Find the lines of data that contain the string "nodeOvfDone", then list them.

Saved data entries
-=-=-=-=-

theorem State.ensureCtr_keeps (s : State) (p : Nat) : Keeps s (State.ensureCtr s p).1 := by
  unfold State.ensureCtr
  try dsimp only
  repeat' (first | with_reducible exact Keeps.refl _ | with_reducible assumption | with_reducible apply Keeps.trans _ (State.fetchCtr_keeps _ _ _) | with_reducible refine Keeps.ite (fun _ => ?_) (fun _ => ?_) | with_reducible refine Keeps.foldl ?_ (fun _ _ => ?_) | with_reducible refine Keeps.foldl_fst ?_ (fun _ _ => ?_) | with_reducible refine Keeps.foldl_snd ?_ (fun _ _ => ?_) | with_reducible apply Keeps.cond | with_reducible refine Keeps.getD ?_ (fun _ _ => ?_) | split | with_reducible refine Keeps.of_fst ‹_ = (_, _)› ?_ | (with_reducible apply Keeps.lit; (on_goal 2 => with_reducible rfl); first | with_reducible exact Keeps.refl _ | with_reducible assumption | with_reducible apply Keeps.trans _ (State.fetchCtr_keeps _ _ _) | with_reducible refine Keeps.ite (fun _ => ?_) (fun _ => ?_) | with_reducible refine Keeps.foldl ?_ (fun _ _ => ?_) | with_reducible refine Keeps.foldl_fst ?_ (fun _ _ => ?_) | with_reducible refine Keeps.foldl_snd ?_ (fun _ _ => ?_) | with_reducible apply Keeps.cond | with_reducible refine Keeps.getD ?_ (fun _ _ => ?_) | split | with_reducible refine Keeps.of_fst ‹_ = (_, _)› ?_))

theorem State.freeCopy_keeps (s : State) (p : Nat) : Keeps s (State.freeCopy s p) := by
  unfold State.freeCopy
  try dsimp only
  repeat' (first | with_reducible exact Keeps.refl _ | with_reducible apply Keeps.trans _ (State.freeEngine_keeps _ _) | with_reducible refine Keeps.ite (fun _ => ?_) (fun _ => ?_) | split | (with_reducible apply Keeps.lit; (on_goal 2 => with_reducible rfl); first | with_reducible exact Keeps.refl _ | with_reducible apply Keeps.trans _ (State.freeEngine_keeps _ _) | with_reducible refine Keeps.ite (fun _ => ?_) (fun _ => ?_) | split))

theorem State.retagChild_keeps (s : State) (level : Nat) (n : Nat) (old : BitVec 512) (new : BitVec 512) : Keeps s (State.retagChild s level n old new) := by
  unfold State.retagChild
  try dsimp only
  repeat' (first | with_reducible exact Keeps.refl _ | with_reducible assumption | with_reducible apply Keeps.trans _ (State.putTag_keeps _ _ _ _) | with_reducible apply Keeps.trans _ (State.recordLoss_keeps _ _ _ _) | with_reducible apply Keeps.trans _ (State.store_keeps _ _ _ _ _) | with_reducible refine Keeps.ite (fun _ => ?_) (fun _ => ?_) | with_reducible refine Keeps.foldl ?_ (fun _ _ => ?_) | with_reducible refine Keeps.foldl_fst ?_ (fun _ _ => ?_) | with_reducible refine Keeps.foldl_snd ?_ (fun _ _ => ?_) | with_reducible apply Keeps.cond | with_reducible refine Keeps.getD ?_ (fun _ _ => ?_) | split | (with_reducible apply Keeps.lit; (on_goal 2 => with_reducible rfl); first | with_reducible exact Keeps.refl _ | with_reducible assumption | with_reducible apply Keeps.trans _ (State.putTag_keeps _ _ _ _) | with_reducible apply Keeps.trans _ (State.recordLoss_keeps _ _ _ _) | with_reducible apply Keeps.trans _ (State.store_keeps _ _ _ _ _) | with_reducible refine Keeps.ite (fun _ => ?_) (fun _ => ?_) | with_reducible refine Keeps.foldl ?_ (fun _ _ => ?_) | with_reducible refine Keeps.foldl_fst ?_ (fun _ _ => ?_) | with_reducible refine Keeps.foldl_snd ?_ (fun _ _ => ?_) | with_reducible apply Keeps.cond | with_reducible refine Keeps.getD ?_ (fun _ _ => ?_) | split))

theorem State.retag_keeps (s : State) (level : Nat) (parent : Nat) (old : BitVec 512) (new : BitVec 512) : Keeps s (State.retag s level parent old new) := by
  unfold State.retag
  try dsimp only
  repeat' (first | with_reducible exact Keeps.refl _ | with_reducible assumption | with_reducible apply Keeps.trans _ (State.retagChild_keeps _ _ _ _ _) | with_reducible refine Keeps.ite (fun _ => ?_) (fun _ => ?_) | with_reducible refine Keeps.foldl ?_ (fun _ _ => ?_) | split | (with_reducible apply Keeps.lit; (on_goal 2 => with_reducible rfl); first | with_reducible exact Keeps.refl _ | with_reducible assumption | with_reducible apply Keeps.trans _ (State.retagChild_keeps _ _ _ _ _) | with_reducible refine Keeps.ite (fun _ => ?_) (fun _ => ?_) | with_reducible refine Keeps.foldl ?_ (fun _ _ => ?_) | split))

theorem State.nodeOvfDone_keeps (s : State) (level : Nat) (node : Nat) : Keeps s (State.nodeOvfDone s level node) := by
  unfold State.nodeOvfDone
  try dsimp only
  repeat' (first | with_reducible exact Keeps.refl _ | with_reducible assumption | with_reducible apply Keeps.trans _ (State.retag_keeps _ _ _ _ _) | with_reducible refine Keeps.ite (fun _ => ?_) (fun _ => ?_) | with_reducible refine Keeps.foldl ?_ (fun _ _ => ?_) | with_reducible refine Keeps.foldl_fst ?_ (fun _ _ => ?_) | with_reducible refine Keeps.foldl_snd ?_ (fun _ _ => ?_) | with_reducible apply Keeps.cond | with_reducible refine Keeps.getD ?_ (fun _ _ => ?_) | split | (with_reducible apply Keeps.lit; (on_goal 2 => with_reducible rfl); first | with_reducible exact Keeps.refl _ | with_reducible assumption | with_reducible apply Keeps.trans _ (State.retag_keeps _ _ _ _ _) | with_reducible refine Keeps.ite (fun _ => ?_) (fun _ => ?_) | with_reducible refine Keeps.foldl ?_ (fun _ _ => ?_) | with_reducible refine Keeps.foldl_fst ?_ (fun _ _ => ?_) | with_reducible refine Keeps.foldl_snd ?_ (fun _ _ => ?_) | with_reducible apply Keeps.cond | with_reducible refine Keeps.getD ?_ (fun _ _ => ?_) | split))

theorem State.restored_keeps (s : State) (p : Nat) (g : Guard) (b : BitVec 512) (i : Nat) (x : Line) (stored : List Line) : Keeps s (State.restored s p g b i x stored).2 := by
  unfold State.restored
  try dsimp only
  repeat' (first | with_reducible exact Keeps.refl _ | with_reducible assumption | with_reducible apply Keeps.trans _ (State.tagFail_keeps _ _ _ _) | with_reducible refine Keeps.ite (fun _ => ?_) (fun _ => ?_) | with_reducible refine Keeps.foldl ?_ (fun _ _ => ?_) | with_reducible refine Keeps.foldl_fst ?_ (fun _ _ => ?_) | with_reducible refine Keeps.foldl_snd ?_ (fun _ _ => ?_) | with_reducible apply Keeps.cond | with_reducible refine Keeps.getD ?_ (fun _ _ => ?_) | split | (with_reducible apply Keeps.lit; (on_goal 2 => with_reducible rfl); first | with_reducible exact Keeps.refl _ | with_reducible assumption | with_reducible apply Keeps.trans _ (State.tagFail_keeps _ _ _ _) | with_reducible refine Keeps.ite (fun _ => ?_) (fun _ => ?_) | with_reducible refine Keeps.foldl ?_ (fun _ _ => ?_) | with_reducible refine Keeps.foldl_fst ?_ (fun _ _ => ?_) | with_reducible refine Keeps.foldl_snd ?_ (fun _ _ => ?_) | with_reducible apply Keeps.cond | with_reducible refine Keeps.getD ?_ (fun _ _ => ?_) | split))

theorem State.unlock_keeps (s : State) (p : Nat) : Keeps s (State.unlock s p) := by
  unfold State.unlock
  repeat' (first | with_reducible exact Keeps.refl _ | (with_reducible apply Keeps.lit; (on_goal 2 => with_reducible rfl); first | with_reducible exact Keeps.refl _))

theorem State.updLock_keeps (s : State) (p : Nat) (f : PageLock → PageLock) : Keeps s (State.updLock s p f) := by
  unfold State.updLock
  try dsimp only
  repeat' (first | with_reducible exact Keeps.refl _ | with_reducible assumption | with_reducible refine Keeps.ite (fun _ => ?_) (fun _ => ?_) | with_reducible refine Keeps.foldl ?_ (fun _ _ => ?_) | with_reducible refine Keeps.foldl_fst ?_ (fun _ _ => ?_) | with_reducible refine Keeps.foldl_snd ?_ (fun _ _ => ?_) | with_reducible apply Keeps.cond | with_reducible refine Keeps.getD ?_ (fun _ _ => ?_) | split | (with_reducible apply Keeps.lit; (on_goal 2 => with_reducible rfl); first | with_reducible exact Keeps.refl _ | with_reducible assumption | with_reducible refine Keeps.ite (fun _ => ?_) (fun _ => ?_) | with_reducible refine Keeps.foldl ?_ (fun _ _ => ?_) | with_reducible refine Keeps.foldl_fst ?_ (fun _ _ => ?_) | with_reducible refine Keeps.foldl_snd ?_ (fun _ _ => ?_) | with_reducible apply Keeps.cond | with_reducible refine Keeps.getD ?_ (fun _ _ => ?_) | split))

theorem State.overflowSeal_keeps (s : State) (k : PageLock) (stored : List Line) : Keeps s (State.overflowSeal s k stored) := by
  unfold State.overflowSeal
  try dsimp only
  repeat' (first | with_reducible exact Keeps.refl _ | with_reducible assumption | with_reducible apply Keeps.trans _ (State.dropGather_keeps _ _) | with_reducible apply Keeps.trans _ (State.restored_keeps _ _ _ _ _ _ _) | with_reducible apply Keeps.trans _ (State.sealAll_keeps _ _ _ _ _ _ _ _) | with_reducible apply Keeps.trans _ (State.unlock_keeps _ _) | with_reducible apply Keeps.trans _ (State.updLock_keeps _ _ _) | with_reducible refine Keeps.ite (fun _ => ?_) (fun _ => ?_) | with_reducible refine Keeps.foldl ?_ (fun _ _ => ?_) | with_reducible refine Keeps.foldl_fst ?_ (fun _ _ => ?_) | with_reducible refine Keeps.foldl_snd ?_ (fun _ _ => ?_) | with_reducible apply Keeps.cond | with_reducible refine Keeps.getD ?_ (fun _ _ => ?_) | split | with_reducible refine Keeps.of_snd ‹_ = (_, _)› ?_ | (with_reducible apply Keeps.lit; (on_goal 2 => with_reducible rfl); first | with_reducible exact Keeps.refl _ | with_reducible assumption | with_reducible apply Keeps.trans _ (State.dropGather_keeps _ _) | with_reducible apply Keeps.trans _ (State.restored_keeps _ _ _ _ _ _ _) | with_reducible apply Keeps.trans _ (State.sealAll_keeps _ _ _ _ _ _ _ _) | with_reducible apply Keeps.trans _ (State.unlock_keeps _ _) | with_reducible apply Keeps.trans _ (State.updLock_keeps _ _ _) | with_reducible refine Keeps.ite (fun _ => ?_) (fun _ => ?_) | with_reducible refine Keeps.foldl ?_ (fun _ _ => ?_) | with_reducible refine Keeps.foldl_fst ?_ (fun _ _ => ?_) | with_reducible refine Keeps.foldl_snd ?_ (fun _ _ => ?_) | with_reducible apply Keeps.cond | with_reducible refine Keeps.getD ?_ (fun _ _ => ?_) | split | with_reducible refine Keeps.of_snd ‹_ = (_, _)› ?_))

theorem State.overflowStore_keeps (s : State) (p : Nat) (i : Nat) (y : Line) {res} (h : State.overflowStore s p i y = some res) : Keeps s res := by
  unfold State.overflowStore at h
  try dsimp only at h
  repeat' split at h
  all_goals first | contradiction | skip
  all_goals simp only [Option.some.injEq, Option.map_eq_some_iff] at h
  all_goals try (obtain ⟨_, _, h⟩ := h)
  all_goals try subst h
  all_goals repeat' (first | with_reducible exact Keeps.refl _ | with_reducible assumption | with_reducible apply Keeps.trans _ (State.sendPeer_keeps _ _ _ _ _ _ _) | with_reducible apply Keeps.trans _ (State.storeLines_keeps _ _ _ _) | with_reducible refine Keeps.ite (fun _ => ?_) (fun _ => ?_) | with_reducible refine Keeps.foldl ?_ (fun _ _ => ?_) | with_reducible refine Keeps.foldl_fst ?_ (fun _ _ => ?_) | with_reducible refine Keeps.foldl_snd ?_ (fun _ _ => ?_) | with_reducible apply Keeps.cond | with_reducible refine Keeps.getD ?_ (fun _ _ => ?_) | split | (with_reducible apply Keeps.lit; (on_goal 2 => with_reducible rfl); first | with_reducible exact Keeps.refl _ | with_reducible assumption | with_reducible apply Keeps.trans _ (State.sendPeer_keeps _ _ _ _ _ _ _) | with_reducible apply Keeps.trans _ (State.storeLines_keeps _ _ _ _) | with_reducible refine Keeps.ite (fun _ => ?_) (fun _ => ?_) | with_reducible refine Keeps.foldl ?_ (fun _ _ => ?_) | with_reducible refine Keeps.foldl_fst ?_ (fun _ _ => ?_) | with_reducible refine Keeps.foldl_snd ?_ (fun _ _ => ?_) | with_reducible apply Keeps.cond | with_reducible refine Keeps.getD ?_ (fun _ _ => ?_) | split))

-=-=-=-=-

*Reply*:
theorem State.nodeOvfDone_keeps (s : State) (level : Nat) (node : Nat) : Keeps s (State.nodeOvfDone s level node) := by
  unfold State.nodeOvfDone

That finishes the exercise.